Skocz do zawartości

Rekomendowane odpowiedzi

Opublikowano

Hari w sprawie sinic ci nie doradzę bo w mojej pięcioletniej karierze omijały mnie wszystkie paskudztwa i mam nadzieję że tak zostanie :) Co do dzieciaków to masz rację że słomiany zapał to u nich podstawa ale jak nakręcisz ich tak że to one będą pilnować podawania erytro itp to będą prze szczęśliwe że IM się udało bo uda się na pewno :D Powodzenia

Opublikowano

Nuroslaw


Proponuje odwiedzić galerie sinic- i to wszystkim, bo naprawdę ciekawe.

To twierdzenie z nazwy okaże się dość watpliwe.

Kiedyś coś mnie tknęło i postanowiłem sprawdzić skąd taka pewność w określaniu.

Do tego poprzeglądałem sobie galerię glonów.

I teraz jeśli ktoś wam pomiesza zdjęcia obu to w życiu nie traficie co jest co.

Aby mieć absolutną pewnosc to nie tylko potrzbny jest mikroskop (bezwzględnie) ale i pewne doświadczenie.

Wobec powyższego określanie zdalne co jest a co nie jest sinicą jest niczym wiecej jak zgadywaniem z fusów.

Ponieważ w akwarium oprócz glonów na pewno zainstalują się sinice to działanie erytromecyny będzie oczywiście skuteczne.

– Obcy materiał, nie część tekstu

/-- R81, R97, R503: when the engine does not move, the step handles the host's oldest input and no other, and an idle
block with no input stays as it is. (`inputs` and `wait` are the model's own fields: log entries 3 and 4.) -/
def Obligations.StepTakesTheOldestInput : Prop :=
  (∀ (s : State) (x : Input) (rest : List Input), s.inputs = x :: rest → (s.busy = false ∨ s.wait ≠ 0) →
    step s = .next (hostInput x { s with inputs := rest, wait := s.wait - 1 })) ∧
  (∀ s : State, s.busy = false → s.inputs = [] → step s = .next s)

/-! ### Every command -/

/-- R400: every command, legal or not in its operands, completes: exec answers a next state with BUSY = 0 and DONE = 1, in
which ERR = 1 exactly when ERRCODE is not 0, and CMD, ARG and the rest of the registers are kept. -/
def Obligations.EveryCommandCompletes : Prop :=
  ∀ (i : Instr) (s : State), ∃ t : State, exec i s = .next t ∧ t.busy = false ∧ t.done = true ∧
    (t.err = true ↔ t.errcode ≠ 0) ∧ Kept s t

/-- R96: a command that ends with an error writes no DMEM byte, sets RESLEN to 0, and its nonzero code is one of those of
R403. -/
def Obligations.FailedCommandWritesNoMemory : Prop :=
  ∀ (i : Instr) (s t : State), exec i s = .next t → t.err = true →
    (∀ a : Nat, t.dmem.get? a = s.dmem.get? a) ∧ t.reslen = 0 ∧ t.errcode ≠ 0 ∧ t.errcode ∈ legalErrcodes

/-- R95, the frame of every command: a DMEM byte outside the first RESLEN bytes of the output region and, for a command
that generates its IV, outside the 8 bytes of the IV region, is what it was. -/
def Obligations.CommandsWriteOnlyTheirOutput : Prop :=
  ∀ (i : Instr) (s t : State), exec i s = .next t →
    ∀ a : Nat, ¬(offset s .out ≤ a ∧ a < offset s .out + t.reslen.toNat) →
      ¬(generatesIv i = true ∧ offset s .m ≤ a ∧ a < offset s .m + 8) → t.dmem.get? a = s.dmem.get? a

/-- R93, R404: a command ends with RANGE_ERROR exactly when some descriptor it uses is not valid; a descriptor it does not
use never matters, and no other check comes first. -/
def Obligations.RangeErrorExactlyForUsedDescriptors : Prop :=
  ∀ (i : Instr) (s t : State), exec i s = .next t → (t.errcode = 0x02 ↔ ∃ p ∈ usedPairs i, ¬inRange s p)

/-- R55, R11: the outcome of a command depends only on its latched operands and memory, the parameters and the draws: two
states that agree on these get the same ERR, ERRCODE and RESLEN, and their memories agree after the command wherever they
agreed before.
(The draws are those of the model's own counter `event`: log entries 1 and 25.) -/
def Obligations.OutcomeDependsOnLatchAndDrawsOnly : Prop :=
  ∀ (i : Instr) (s s' t t' : State), s.larg = s'.larg → s.lmem = s'.lmem → s.cfg = s'.cfg → s.event = s'.event →
    exec i s = .next t → exec i s' = .next t' →
    t.err = t'.err ∧ t.errcode = t'.errcode ∧ t.reslen = t'.reslen ∧
    ∀ a : Nat, s.dmem.get? a = s'.dmem.get? a → t.dmem.get? a = t'.dmem.get? a

/-! ### The commands, one by one -/

/-- R330: NOP completes with the empty result and uses no descriptor. -/
def Obligations.NopFollowsItsRule : Prop :=
  decode 0x00000000 = .ok .nop ∧ ∀ s : State, Commits .nop s [] none

/-- R204: MUL. -/
def Obligations.MulFollowsItsRule : Prop :=
  decode 0x00000001 = .ok .mul ∧ ∀ s : State,
    (¬Ranged .mul s → Rejects .mul s 0x02) ∧
    (Ranged .mul s → (s.cfg.maxBytes < length s .a ∨ s.cfg.maxBytes < length s .b) → Rejects .mul s 0x04) ∧
    (Ranged .mul s → length s .a ≤ s.cfg.maxBytes → length s .b ≤ s.cfg.maxBytes →
      length s .out < length s .a + length s .b → Rejects .mul s 0x03) ∧
    (Ranged .mul s → length s .a ≤ s.cfg.maxBytes → length s .b ≤ s.cfg.maxBytes →
      length s .a + length s .b ≤ length s .out →
      ∃ r : List Byte, r.length = length s .a + length s .b ∧ be r = bigint s .a * bigint s .b ∧ Commits .mul s r none)

/-- R205: MOD. -/
def Obligations.ModFollowsItsRule : Prop :=
  decode 0x00000002 = .ok .mod ∧ ∀ s : State,
    (¬Ranged .mod s → Rejects .mod s 0x02) ∧
    (Ranged .mod s → (2 * s.cfg.maxBytes < length s .a ∨ s.cfg.maxBytes < length s .m) → Rejects .mod s 0x04) ∧
    (Ranged .mod s → length s .a ≤ 2 * s.cfg.maxBytes → length s .m ≤ s.cfg.maxBytes →
      (bigint s .m = 0 → Rejects .mod s 0x05) ∧
      (bigint s .m ≠ 0 → length s .out < length s .m → Rejects .mod s 0x03) ∧
      (bigint s .m ≠ 0 → length s .m ≤ length s .out →
        ∃ r : List Byte, r.length = length s .m ∧ be r = bigint s .a % bigint s .m ∧ Commits .mod s r none))

/-- R206: MULMOD. -/
def Obligations.MulmodFollowsItsRule : Prop :=
  decode 0x00000003 = .ok .mulmod ∧ ∀ s : State,
    (¬Ranged .mulmod s → Rejects .mulmod s 0x02) ∧
    (Ranged .mulmod s →
      (s.cfg.maxBytes < length s .a ∨ s.cfg.maxBytes < length s .b ∨ s.cfg.maxBytes < length s .m) →
      Rejects .mulmod s 0x04) ∧
    (Ranged .mulmod s → length s .a ≤ s.cfg.maxBytes → length s .b ≤ s.cfg.maxBytes → length s .m ≤ s.cfg.maxBytes →
      (bigint s .m = 0 → Rejects .mulmod s 0x05) ∧
      (bigint s .m ≠ 0 → length s .out < length s .m → Rejects .mulmod s 0x03) ∧
      (bigint s .m ≠ 0 → length s .m ≤ length s .out →
        ∃ r : List Byte, r.length = length s .m ∧ be r = (bigint s .a * bigint s .b) % bigint s .m ∧
          Commits .mulmod s r none))

/-- R207: MODPOW, with `a ** 0 = 1` for every `a` (R8). -/
def Obligations.ModpowFollowsItsRule : Prop :=
  decode 0x00000004 = .ok .modpow ∧ ∀ s : State,
    (¬Ranged .modpow s → Rejects .modpow s 0x02) ∧
    (Ranged .modpow s →
      (s.cfg.maxBytes < length s .a ∨ s.cfg.maxBytes < length s .b ∨ s.cfg.maxBytes < length s .m) →
      Rejects .modpow s 0x04) ∧
    (Ranged .modpow s → length s .a ≤ s.cfg.maxBytes → length s .b ≤ s.cfg.maxBytes → length s .m ≤ s.cfg.maxBytes →
      (bigint s .m = 0 → Rejects .modpow s 0x05) ∧
      (bigint s .m ≠ 0 → length s .out < length s .m → Rejects .modpow s 0x03) ∧
      (bigint s .m ≠ 0 → length s .m ≤ length s .out →
        ∃ r : List Byte, r.length = length s .m ∧ be r = bigint s .a ^ bigint s .b % bigint s .m ∧
          Commits .modpow s r none))
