/-! ### hardReset -/

@[simp] theorem hardReset_cfg (s : State) : (hardReset s).cfg = s.cfg := rfl
@[simp] theorem hardReset_irqen (s : State) : (hardReset s).irqen = false := rfl
@[simp] theorem hardReset_busy (s : State) : (hardReset s).busy = false := rfl
@[simp] theorem hardReset_done (s : State) : (hardReset s).done = false := rfl
@[simp] theorem hardReset_err (s : State) : (hardReset s).err = false := rfl
@[simp] theorem hardReset_werr (s : State) : (hardReset s).werr = false := rfl
@[simp] theorem hardReset_errcode (s : State) : (hardReset s).errcode = 0 := rfl
@[simp] theorem hardReset_reslen (s : State) : (hardReset s).reslen = 0 := rfl
@[simp] theorem hardReset_cmd (s : State) : (hardReset s).cmd = 0 := rfl
@[simp] theorem hardReset_arg (s : State) : (hardReset s).arg = Vector.replicate 8 0 := rfl
@[simp] theorem hardReset_dmem (s : State) : (hardReset s).dmem = [] := rfl
@[simp] theorem hardReset_lcmd (s : State) : (hardReset s).lcmd = 0 := rfl
@[simp] theorem hardReset_larg (s : State) : (hardReset s).larg = Vector.replicate 8 0 := rfl
@[simp] theorem hardReset_lmem (s : State) : (hardReset s).lmem = [] := rfl
@[simp] theorem hardReset_wait (s : State) : (hardReset s).wait = 0 := rfl
@[simp] theorem hardReset_event (s : State) : (hardReset s).event = s.event := rfl
@[simp] theorem hardReset_inputs (s : State) : (hardReset s).inputs = s.inputs := rfl
@[simp] theorem hardReset_responses (s : State) : (hardReset s).responses = s.responses := rfl

/-! ### softReset -/

@[simp] theorem softReset_cfg (s : State) : (softReset s).cfg = s.cfg := rfl
@[simp] theorem softReset_irqen (s : State) : (softReset s).irqen = false := rfl
@[simp] theorem softReset_busy (s : State) : (softReset s).busy = false := rfl
@[simp] theorem softReset_done (s : State) : (softReset s).done = false := rfl
@[simp] theorem softReset_err (s : State) : (softReset s).err = false := rfl
@[simp] theorem softReset_werr (s : State) : (softReset s).werr = false := rfl
@[simp] theorem softReset_errcode (s : State) : (softReset s).errcode = 0 := rfl
@[simp] theorem softReset_reslen (s : State) : (softReset s).reslen = 0 := rfl
@[simp] theorem softReset_cmd (s : State) : (softReset s).cmd = 0 := rfl
@[simp] theorem softReset_arg (s : State) : (softReset s).arg = Vector.replicate 8 0 := rfl
@[simp] theorem softReset_dmem (s : State) : (softReset s).dmem = if s.busy then abandonedMemory s else s.dmem := rfl
@[simp] theorem softReset_lcmd (s : State) : (softReset s).lcmd = 0 := rfl
@[simp] theorem softReset_larg (s : State) : (softReset s).larg = Vector.replicate 8 0 := rfl
@[simp] theorem softReset_lmem (s : State) : (softReset s).lmem = [] := rfl
@[simp] theorem softReset_wait (s : State) : (softReset s).wait = 0 := rfl
@[simp] theorem softReset_event (s : State) : (softReset s).event = s.event := rfl
@[simp] theorem softReset_inputs (s : State) : (softReset s).inputs = s.inputs := rfl
@[simp] theorem softReset_responses (s : State) : (softReset s).responses = s.responses := rfl

/-! ### latchCommand -/

@[simp] theorem latchCommand_cfg (s : State) : (latchCommand s).cfg = s.cfg := rfl
@[simp] theorem latchCommand_irqen (s : State) : (latchCommand s).irqen = s.irqen := rfl
@[simp] theorem latchCommand_busy (s : State) : (latchCommand s).busy = true := rfl
@[simp] theorem latchCommand_done (s : State) : (latchCommand s).done = false := rfl
@[simp] theorem latchCommand_err (s : State) : (latchCommand s).err = false := rfl
@[simp] theorem latchCommand_werr (s : State) : (latchCommand s).werr = s.werr := rfl
@[simp] theorem latchCommand_errcode (s : State) : (latchCommand s).errcode = 0 := rfl
@[simp] theorem latchCommand_reslen (s : State) : (latchCommand s).reslen = 0 := rfl
@[simp] theorem latchCommand_cmd (s : State) : (latchCommand s).cmd = s.cmd := rfl
@[simp] theorem latchCommand_arg (s : State) : (latchCommand s).arg = s.arg := rfl
@[simp] theorem latchCommand_dmem (s : State) : (latchCommand s).dmem = s.dmem := rfl
@[simp] theorem latchCommand_lcmd (s : State) : (latchCommand s).lcmd = s.cmd := rfl
@[simp] theorem latchCommand_larg (s : State) : (latchCommand s).larg = s.arg := rfl
@[simp] theorem latchCommand_lmem (s : State) : (latchCommand s).lmem = s.dmem := rfl
@[simp] theorem latchCommand_wait (s : State) : (latchCommand s).wait = s.wait := rfl
@[simp] theorem latchCommand_event (s : State) : (latchCommand s).event = s.event := rfl
@[simp] theorem latchCommand_inputs (s : State) : (latchCommand s).inputs = s.inputs := rfl
@[simp] theorem latchCommand_responses (s : State) : (latchCommand s).responses = s.responses := rfl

Pytanie tylko czy potrzebne.

Szczerze watpie czy prędkośc inwazyjna klasycznych glonów jest tożsama z prędkościa sinic.


Teraz jeszcze jeden "mit" ; bo erytromecyna jest wrażliwa na światło.

Tylko jakoś ktoś się nie zastanowił nad czasem od użycia do zadziałania , oraz światło w powietrzu to nie to samo co światło w akwarium.

I coś mi się zdaje że w tym wypadku zanim nastąpi rozkład pod wypływem światła w tych warunkach dawno jej użyteczne działanie się skończy.


Co do toksyn : przeglądając gatunku trafi się i na te toksyczne.

A więc NIE WSZYTKIE są toksyczne, nawet w zagęszczeniu.


Mit sinicowy jest samonapędowy a ich straszliwosc i wielki ryczerz erytromecynowy przyjęty bezkrytycznie.

I ludzie walą to tak często do wody (o czym się można przekonac na wielu forach) jakby dawali swiniom do koryta.

Zero stresu ,zero zastanowienia, tak trzeba i już.

A co jeszcze najciekawsze w tym wszystkim to te rady erytromecynowe sa dawane zdanei i neimal NATYCHMIAST jeśli ktoś tylko wspomni o jakiej tam "inwazji glonów i czy to nie sinice".

Termin "sinice" działa jak płachta na byka powodując zawsze i absolutnie wszędzie jedynie słuszną odpowiedź : erytromecyna.

Wiesz panie Nurosławie co to jest ? Czarna komedia.

Że młodzi to walą bez opamiętania...bywa...ale że starzy kręcą jeszcze tą korbą popularności ?

Coś tu jest nie tak, a na pewno tak być nie powinno.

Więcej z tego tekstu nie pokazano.